Your task >>
All lines in the material containing the word "tables" need to be copied.

Data listing >>
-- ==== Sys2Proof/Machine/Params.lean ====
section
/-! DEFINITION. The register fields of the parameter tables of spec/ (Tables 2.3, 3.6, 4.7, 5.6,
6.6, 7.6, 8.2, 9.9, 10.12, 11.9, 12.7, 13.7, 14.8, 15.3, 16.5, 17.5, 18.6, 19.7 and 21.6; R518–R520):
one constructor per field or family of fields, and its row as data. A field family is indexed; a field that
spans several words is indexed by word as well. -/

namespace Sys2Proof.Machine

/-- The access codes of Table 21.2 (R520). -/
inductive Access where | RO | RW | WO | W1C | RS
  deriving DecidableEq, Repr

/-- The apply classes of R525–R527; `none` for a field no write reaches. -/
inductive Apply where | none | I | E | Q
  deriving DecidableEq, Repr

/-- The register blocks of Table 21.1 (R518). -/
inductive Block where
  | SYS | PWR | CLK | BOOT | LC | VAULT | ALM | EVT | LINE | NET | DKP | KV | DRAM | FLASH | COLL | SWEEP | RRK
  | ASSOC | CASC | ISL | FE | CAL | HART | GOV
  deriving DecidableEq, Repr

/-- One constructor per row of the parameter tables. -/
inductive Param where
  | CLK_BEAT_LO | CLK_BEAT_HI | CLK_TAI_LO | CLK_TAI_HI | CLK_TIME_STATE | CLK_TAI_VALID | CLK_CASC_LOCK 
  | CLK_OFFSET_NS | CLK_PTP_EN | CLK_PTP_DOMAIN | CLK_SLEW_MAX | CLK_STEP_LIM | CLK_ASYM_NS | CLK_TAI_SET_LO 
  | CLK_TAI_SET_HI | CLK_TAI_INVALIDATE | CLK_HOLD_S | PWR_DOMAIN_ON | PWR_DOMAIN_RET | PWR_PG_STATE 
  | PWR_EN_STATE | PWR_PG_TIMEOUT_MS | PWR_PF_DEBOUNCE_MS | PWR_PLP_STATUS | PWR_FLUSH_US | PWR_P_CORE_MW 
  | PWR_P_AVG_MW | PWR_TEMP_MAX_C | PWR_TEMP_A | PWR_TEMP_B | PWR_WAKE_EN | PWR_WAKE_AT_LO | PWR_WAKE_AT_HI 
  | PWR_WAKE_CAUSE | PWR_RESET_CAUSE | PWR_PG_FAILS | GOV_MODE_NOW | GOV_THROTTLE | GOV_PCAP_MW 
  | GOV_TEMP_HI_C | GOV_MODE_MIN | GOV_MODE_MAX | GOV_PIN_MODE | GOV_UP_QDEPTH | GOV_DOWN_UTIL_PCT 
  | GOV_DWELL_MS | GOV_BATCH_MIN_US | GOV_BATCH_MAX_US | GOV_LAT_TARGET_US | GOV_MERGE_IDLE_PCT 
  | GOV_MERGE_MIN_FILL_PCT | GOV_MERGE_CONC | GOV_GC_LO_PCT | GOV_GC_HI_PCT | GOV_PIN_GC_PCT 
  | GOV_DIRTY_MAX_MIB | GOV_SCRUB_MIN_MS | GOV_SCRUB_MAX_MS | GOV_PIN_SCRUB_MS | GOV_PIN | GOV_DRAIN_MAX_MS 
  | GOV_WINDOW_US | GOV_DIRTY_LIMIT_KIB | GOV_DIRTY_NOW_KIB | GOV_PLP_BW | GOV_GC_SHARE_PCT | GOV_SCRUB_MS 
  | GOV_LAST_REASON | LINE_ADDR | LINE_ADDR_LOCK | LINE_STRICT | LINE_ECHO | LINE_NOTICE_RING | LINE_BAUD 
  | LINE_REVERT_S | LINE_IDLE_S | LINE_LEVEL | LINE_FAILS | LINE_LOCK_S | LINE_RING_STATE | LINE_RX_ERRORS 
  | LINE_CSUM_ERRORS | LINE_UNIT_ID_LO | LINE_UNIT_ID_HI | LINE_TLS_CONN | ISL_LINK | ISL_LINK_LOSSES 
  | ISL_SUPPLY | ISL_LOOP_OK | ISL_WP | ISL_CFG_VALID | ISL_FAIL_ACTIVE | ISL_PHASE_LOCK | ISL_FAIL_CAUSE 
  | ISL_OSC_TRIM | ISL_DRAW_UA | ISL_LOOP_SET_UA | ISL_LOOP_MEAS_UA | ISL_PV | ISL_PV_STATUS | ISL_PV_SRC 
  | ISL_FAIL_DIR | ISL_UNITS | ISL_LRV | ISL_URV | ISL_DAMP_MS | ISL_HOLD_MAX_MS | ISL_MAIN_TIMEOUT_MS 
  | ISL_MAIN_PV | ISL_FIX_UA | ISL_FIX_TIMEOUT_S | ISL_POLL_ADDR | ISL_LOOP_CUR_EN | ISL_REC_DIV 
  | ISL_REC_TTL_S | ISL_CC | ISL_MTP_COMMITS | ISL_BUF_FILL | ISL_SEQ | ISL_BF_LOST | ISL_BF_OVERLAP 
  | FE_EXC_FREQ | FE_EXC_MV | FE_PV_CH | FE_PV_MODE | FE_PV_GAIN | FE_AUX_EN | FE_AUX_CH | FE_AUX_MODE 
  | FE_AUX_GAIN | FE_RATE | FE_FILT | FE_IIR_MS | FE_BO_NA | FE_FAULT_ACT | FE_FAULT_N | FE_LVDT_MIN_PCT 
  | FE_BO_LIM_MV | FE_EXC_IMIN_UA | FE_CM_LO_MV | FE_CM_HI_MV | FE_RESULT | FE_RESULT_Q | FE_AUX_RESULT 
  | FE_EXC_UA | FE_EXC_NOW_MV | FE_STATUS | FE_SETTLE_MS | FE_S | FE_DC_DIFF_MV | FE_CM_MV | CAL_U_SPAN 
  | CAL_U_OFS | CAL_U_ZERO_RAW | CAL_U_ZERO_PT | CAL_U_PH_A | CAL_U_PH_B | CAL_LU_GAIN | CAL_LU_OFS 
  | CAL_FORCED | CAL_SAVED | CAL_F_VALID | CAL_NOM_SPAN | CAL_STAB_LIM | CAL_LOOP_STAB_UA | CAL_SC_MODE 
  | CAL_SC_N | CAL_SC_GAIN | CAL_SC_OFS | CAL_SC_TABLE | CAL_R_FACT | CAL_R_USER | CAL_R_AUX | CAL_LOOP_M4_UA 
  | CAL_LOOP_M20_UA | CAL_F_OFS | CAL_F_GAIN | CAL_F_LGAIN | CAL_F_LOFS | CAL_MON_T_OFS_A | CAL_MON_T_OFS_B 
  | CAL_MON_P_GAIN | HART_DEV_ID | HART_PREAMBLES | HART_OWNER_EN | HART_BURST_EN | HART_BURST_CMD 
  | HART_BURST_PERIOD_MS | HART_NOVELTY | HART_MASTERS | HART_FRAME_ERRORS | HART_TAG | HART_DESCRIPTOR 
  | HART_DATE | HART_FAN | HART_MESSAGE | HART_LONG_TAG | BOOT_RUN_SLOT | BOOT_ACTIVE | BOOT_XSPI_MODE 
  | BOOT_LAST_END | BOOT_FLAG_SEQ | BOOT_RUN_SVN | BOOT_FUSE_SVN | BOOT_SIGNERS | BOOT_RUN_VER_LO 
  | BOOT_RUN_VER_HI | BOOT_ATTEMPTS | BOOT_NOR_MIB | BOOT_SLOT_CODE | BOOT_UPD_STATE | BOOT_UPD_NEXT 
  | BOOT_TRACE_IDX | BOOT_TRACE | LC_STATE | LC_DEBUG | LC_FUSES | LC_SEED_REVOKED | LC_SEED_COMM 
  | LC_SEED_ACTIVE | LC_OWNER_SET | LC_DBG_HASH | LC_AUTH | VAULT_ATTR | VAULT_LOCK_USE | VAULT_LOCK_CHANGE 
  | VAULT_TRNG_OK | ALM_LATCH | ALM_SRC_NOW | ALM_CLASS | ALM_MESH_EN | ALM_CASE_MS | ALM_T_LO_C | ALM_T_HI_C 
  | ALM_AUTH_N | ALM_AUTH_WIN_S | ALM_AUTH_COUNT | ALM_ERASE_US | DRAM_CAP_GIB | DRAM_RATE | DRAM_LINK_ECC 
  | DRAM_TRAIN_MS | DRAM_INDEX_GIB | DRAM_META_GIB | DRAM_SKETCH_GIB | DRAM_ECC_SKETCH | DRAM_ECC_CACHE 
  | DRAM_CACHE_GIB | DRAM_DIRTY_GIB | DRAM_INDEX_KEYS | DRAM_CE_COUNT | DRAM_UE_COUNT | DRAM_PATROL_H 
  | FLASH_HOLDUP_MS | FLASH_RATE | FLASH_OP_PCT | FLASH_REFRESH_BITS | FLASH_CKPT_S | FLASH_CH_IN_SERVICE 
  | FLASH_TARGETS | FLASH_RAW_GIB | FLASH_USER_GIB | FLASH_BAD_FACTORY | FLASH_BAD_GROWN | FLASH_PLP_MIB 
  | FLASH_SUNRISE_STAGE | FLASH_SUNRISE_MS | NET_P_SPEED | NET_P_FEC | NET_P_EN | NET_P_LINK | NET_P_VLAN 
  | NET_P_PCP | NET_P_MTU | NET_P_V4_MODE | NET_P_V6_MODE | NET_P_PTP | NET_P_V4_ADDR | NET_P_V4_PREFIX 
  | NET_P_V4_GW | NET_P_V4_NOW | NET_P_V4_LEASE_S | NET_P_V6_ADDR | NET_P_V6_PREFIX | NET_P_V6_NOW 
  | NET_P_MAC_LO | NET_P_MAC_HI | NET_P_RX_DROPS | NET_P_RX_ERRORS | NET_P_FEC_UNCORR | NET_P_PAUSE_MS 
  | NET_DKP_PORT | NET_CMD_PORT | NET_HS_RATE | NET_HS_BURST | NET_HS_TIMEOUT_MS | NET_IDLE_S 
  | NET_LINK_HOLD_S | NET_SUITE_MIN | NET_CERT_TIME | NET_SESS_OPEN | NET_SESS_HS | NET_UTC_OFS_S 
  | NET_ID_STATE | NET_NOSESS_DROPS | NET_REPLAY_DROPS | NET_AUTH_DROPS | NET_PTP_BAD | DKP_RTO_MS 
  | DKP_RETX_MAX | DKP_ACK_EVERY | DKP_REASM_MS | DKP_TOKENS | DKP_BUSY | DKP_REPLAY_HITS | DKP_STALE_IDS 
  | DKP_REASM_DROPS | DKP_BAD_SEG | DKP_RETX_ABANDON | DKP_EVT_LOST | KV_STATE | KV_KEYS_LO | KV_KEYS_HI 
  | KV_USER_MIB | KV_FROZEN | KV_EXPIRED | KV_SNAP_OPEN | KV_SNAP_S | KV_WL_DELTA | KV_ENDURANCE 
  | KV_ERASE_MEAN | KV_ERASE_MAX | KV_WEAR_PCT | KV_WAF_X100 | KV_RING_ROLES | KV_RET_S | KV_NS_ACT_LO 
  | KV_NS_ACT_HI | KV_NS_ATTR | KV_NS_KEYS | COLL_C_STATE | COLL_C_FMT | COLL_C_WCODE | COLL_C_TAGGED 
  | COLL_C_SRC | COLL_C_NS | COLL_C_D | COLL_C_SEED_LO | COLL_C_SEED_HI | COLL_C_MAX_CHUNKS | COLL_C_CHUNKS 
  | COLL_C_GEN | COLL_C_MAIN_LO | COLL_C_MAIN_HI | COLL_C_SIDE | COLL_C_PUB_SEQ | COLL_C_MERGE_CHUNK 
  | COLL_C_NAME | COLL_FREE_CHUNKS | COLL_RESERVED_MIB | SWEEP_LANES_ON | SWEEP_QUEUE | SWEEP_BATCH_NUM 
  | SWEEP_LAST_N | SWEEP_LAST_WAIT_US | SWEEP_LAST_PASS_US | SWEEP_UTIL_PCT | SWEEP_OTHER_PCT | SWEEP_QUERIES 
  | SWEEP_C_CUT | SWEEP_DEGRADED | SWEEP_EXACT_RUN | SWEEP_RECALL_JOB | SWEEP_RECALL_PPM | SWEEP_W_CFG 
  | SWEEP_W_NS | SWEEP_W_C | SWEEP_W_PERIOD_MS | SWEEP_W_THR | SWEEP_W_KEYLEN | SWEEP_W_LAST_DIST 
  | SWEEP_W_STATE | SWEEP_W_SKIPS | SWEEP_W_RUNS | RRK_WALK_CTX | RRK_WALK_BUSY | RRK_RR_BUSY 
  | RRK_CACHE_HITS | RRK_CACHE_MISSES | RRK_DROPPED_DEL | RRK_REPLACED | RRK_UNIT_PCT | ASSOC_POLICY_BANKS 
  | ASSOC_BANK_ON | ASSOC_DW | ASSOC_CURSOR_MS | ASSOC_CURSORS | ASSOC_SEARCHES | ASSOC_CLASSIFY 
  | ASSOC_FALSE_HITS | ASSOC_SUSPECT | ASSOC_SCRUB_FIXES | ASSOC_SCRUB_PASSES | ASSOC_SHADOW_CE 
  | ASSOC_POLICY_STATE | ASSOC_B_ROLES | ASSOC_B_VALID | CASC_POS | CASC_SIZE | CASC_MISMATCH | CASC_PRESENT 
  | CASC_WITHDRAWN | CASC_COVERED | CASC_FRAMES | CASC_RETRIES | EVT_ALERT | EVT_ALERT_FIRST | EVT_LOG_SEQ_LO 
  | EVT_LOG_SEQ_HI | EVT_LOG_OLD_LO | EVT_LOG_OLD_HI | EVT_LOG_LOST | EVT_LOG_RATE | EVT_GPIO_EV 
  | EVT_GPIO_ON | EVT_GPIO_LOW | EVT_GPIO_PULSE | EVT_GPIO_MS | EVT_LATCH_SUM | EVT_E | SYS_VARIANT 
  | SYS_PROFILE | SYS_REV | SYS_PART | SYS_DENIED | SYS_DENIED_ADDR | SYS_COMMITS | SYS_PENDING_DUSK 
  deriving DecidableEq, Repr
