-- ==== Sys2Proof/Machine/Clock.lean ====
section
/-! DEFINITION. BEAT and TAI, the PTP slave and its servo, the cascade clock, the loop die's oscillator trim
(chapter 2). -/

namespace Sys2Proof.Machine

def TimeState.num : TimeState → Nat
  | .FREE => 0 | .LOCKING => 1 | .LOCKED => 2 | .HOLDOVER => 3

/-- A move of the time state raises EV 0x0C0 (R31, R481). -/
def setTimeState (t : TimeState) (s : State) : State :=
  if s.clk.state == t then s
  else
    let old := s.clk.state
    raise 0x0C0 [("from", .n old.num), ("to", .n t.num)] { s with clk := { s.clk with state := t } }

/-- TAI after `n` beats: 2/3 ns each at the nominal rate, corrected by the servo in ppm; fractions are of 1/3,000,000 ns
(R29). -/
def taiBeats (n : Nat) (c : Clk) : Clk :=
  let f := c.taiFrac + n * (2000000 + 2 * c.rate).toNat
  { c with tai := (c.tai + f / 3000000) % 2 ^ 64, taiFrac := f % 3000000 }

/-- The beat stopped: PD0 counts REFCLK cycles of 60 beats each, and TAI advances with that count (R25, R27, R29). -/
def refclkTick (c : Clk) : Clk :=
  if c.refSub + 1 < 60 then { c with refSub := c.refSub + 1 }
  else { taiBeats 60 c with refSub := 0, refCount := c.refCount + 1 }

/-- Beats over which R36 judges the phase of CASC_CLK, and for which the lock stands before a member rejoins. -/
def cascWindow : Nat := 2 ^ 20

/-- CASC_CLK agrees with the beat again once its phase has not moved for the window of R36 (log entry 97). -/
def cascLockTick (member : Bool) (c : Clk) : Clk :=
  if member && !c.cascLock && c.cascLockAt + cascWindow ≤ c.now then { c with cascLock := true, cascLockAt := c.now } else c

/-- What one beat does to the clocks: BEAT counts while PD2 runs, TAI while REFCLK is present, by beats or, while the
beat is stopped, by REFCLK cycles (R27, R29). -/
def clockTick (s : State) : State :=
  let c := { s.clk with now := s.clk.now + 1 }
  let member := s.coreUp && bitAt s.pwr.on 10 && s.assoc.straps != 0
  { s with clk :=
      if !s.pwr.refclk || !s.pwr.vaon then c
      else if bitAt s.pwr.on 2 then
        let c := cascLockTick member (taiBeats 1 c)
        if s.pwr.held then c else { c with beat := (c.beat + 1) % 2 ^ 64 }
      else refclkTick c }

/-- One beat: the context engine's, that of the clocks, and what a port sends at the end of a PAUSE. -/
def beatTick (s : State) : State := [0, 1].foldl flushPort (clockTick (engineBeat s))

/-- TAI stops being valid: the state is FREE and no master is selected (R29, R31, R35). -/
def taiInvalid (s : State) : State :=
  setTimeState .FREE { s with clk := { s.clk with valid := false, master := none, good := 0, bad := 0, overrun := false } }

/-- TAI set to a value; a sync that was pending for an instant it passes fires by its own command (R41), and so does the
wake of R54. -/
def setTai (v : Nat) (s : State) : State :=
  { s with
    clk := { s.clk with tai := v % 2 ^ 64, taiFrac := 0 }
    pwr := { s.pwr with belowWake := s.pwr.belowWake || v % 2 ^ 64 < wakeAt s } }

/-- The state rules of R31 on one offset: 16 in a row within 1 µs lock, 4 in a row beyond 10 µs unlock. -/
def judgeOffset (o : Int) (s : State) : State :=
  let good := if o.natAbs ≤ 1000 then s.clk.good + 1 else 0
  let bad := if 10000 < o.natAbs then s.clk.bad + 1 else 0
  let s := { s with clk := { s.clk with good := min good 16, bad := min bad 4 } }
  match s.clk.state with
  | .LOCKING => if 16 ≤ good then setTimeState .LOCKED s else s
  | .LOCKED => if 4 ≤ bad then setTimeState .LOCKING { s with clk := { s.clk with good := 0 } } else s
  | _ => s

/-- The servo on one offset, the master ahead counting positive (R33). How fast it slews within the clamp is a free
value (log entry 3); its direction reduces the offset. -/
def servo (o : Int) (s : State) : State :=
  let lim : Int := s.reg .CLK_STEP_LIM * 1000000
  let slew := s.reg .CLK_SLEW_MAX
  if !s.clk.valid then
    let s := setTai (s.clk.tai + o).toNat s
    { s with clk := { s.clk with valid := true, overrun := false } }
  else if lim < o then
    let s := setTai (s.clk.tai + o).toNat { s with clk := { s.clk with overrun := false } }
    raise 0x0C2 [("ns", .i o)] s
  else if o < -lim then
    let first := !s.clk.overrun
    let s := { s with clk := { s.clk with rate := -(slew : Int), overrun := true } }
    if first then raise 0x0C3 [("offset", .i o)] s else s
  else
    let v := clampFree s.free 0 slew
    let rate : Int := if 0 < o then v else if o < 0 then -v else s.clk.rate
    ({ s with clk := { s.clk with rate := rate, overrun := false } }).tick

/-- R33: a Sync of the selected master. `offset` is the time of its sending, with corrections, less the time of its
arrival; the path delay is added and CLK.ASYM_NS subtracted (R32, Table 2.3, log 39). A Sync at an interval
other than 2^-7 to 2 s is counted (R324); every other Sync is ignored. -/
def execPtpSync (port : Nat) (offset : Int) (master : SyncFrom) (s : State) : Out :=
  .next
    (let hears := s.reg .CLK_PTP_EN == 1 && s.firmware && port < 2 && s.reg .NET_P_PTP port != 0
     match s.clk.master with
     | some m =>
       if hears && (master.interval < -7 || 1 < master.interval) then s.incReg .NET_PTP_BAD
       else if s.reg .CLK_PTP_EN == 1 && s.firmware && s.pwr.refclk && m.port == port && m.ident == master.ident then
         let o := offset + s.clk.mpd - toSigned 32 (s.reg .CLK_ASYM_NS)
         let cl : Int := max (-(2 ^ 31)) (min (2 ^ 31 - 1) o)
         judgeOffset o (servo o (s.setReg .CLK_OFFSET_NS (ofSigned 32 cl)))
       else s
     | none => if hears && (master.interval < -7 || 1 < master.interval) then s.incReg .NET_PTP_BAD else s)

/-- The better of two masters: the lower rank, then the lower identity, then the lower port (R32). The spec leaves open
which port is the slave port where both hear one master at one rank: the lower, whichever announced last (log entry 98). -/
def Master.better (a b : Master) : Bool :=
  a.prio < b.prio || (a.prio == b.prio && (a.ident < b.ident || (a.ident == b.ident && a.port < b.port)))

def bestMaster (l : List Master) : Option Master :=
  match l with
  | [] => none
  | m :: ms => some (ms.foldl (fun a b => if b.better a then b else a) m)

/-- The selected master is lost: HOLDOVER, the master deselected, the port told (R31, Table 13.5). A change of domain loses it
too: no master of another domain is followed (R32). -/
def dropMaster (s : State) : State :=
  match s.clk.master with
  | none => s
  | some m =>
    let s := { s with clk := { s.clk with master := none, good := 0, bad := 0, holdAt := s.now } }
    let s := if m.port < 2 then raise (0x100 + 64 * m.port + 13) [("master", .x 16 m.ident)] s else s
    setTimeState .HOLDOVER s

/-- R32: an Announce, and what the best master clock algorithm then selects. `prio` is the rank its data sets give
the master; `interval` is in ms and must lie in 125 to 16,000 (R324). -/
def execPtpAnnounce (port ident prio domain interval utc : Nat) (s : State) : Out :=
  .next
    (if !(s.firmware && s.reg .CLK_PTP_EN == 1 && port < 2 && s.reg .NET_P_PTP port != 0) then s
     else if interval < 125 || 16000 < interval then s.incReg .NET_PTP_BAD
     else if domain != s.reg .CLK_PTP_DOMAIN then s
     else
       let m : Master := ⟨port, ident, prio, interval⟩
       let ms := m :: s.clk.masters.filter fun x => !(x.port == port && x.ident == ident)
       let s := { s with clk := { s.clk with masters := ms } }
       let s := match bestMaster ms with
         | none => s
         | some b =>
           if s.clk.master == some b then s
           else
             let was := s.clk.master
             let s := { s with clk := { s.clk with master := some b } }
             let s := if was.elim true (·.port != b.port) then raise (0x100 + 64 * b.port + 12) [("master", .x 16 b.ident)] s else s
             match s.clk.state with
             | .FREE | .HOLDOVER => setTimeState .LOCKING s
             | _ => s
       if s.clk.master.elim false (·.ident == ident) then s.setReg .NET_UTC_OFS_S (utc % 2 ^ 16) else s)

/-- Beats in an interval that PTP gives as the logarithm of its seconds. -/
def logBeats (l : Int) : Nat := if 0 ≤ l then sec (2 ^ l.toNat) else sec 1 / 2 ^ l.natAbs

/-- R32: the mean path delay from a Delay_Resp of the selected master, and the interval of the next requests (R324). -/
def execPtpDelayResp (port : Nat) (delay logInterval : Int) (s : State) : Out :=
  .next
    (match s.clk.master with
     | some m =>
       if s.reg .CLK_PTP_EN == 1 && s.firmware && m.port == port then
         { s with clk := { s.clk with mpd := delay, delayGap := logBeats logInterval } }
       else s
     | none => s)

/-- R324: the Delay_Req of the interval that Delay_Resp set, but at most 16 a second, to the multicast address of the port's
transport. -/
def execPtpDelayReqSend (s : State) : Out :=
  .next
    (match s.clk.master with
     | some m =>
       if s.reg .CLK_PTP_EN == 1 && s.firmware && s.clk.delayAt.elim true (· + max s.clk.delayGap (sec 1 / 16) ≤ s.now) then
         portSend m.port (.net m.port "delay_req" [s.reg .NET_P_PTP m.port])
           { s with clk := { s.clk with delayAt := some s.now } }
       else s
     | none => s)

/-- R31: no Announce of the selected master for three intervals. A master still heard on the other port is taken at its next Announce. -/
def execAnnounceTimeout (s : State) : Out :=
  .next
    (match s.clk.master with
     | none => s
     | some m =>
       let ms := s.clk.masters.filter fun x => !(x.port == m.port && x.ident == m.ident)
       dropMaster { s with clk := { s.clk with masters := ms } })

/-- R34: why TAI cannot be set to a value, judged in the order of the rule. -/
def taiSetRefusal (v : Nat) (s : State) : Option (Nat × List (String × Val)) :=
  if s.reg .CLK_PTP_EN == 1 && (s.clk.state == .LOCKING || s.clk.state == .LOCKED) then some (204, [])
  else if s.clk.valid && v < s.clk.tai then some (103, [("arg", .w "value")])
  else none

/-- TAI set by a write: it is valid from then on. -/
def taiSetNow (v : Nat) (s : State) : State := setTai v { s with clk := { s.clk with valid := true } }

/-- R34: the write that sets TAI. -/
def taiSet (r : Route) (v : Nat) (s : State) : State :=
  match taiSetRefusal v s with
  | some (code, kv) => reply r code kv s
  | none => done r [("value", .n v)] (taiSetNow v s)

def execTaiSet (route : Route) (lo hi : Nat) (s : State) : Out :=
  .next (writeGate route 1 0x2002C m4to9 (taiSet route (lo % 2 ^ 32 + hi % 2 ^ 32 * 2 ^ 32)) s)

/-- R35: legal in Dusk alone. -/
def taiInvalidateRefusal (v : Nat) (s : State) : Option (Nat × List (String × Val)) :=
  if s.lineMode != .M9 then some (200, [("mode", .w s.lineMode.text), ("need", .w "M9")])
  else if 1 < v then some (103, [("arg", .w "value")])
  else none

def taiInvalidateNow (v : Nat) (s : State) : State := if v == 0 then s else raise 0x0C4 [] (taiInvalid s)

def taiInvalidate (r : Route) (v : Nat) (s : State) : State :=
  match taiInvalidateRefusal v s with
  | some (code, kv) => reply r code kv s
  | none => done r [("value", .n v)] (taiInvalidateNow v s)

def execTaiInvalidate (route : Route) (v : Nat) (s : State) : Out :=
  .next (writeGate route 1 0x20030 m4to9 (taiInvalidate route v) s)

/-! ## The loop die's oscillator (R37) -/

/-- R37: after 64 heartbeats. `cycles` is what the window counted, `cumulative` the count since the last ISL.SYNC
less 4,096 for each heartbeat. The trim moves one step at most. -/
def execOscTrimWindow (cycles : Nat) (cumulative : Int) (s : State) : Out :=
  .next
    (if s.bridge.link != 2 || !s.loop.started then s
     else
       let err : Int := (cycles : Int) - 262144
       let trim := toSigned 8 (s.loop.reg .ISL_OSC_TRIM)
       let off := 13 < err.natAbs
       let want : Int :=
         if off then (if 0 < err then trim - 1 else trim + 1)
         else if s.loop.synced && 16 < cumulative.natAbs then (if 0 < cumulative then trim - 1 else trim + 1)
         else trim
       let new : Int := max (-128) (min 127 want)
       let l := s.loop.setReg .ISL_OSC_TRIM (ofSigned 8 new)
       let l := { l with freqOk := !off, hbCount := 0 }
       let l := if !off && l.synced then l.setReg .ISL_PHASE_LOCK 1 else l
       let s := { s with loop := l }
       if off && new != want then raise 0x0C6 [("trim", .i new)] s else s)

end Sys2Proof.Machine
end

Answer to the exercise >>
/-! DEFINITION. The register fields of the parameter tables of spec/ (Tables 2.3, 3.6, 4.7, 5.6,
/-- One constructor per row of the parameter tables. -/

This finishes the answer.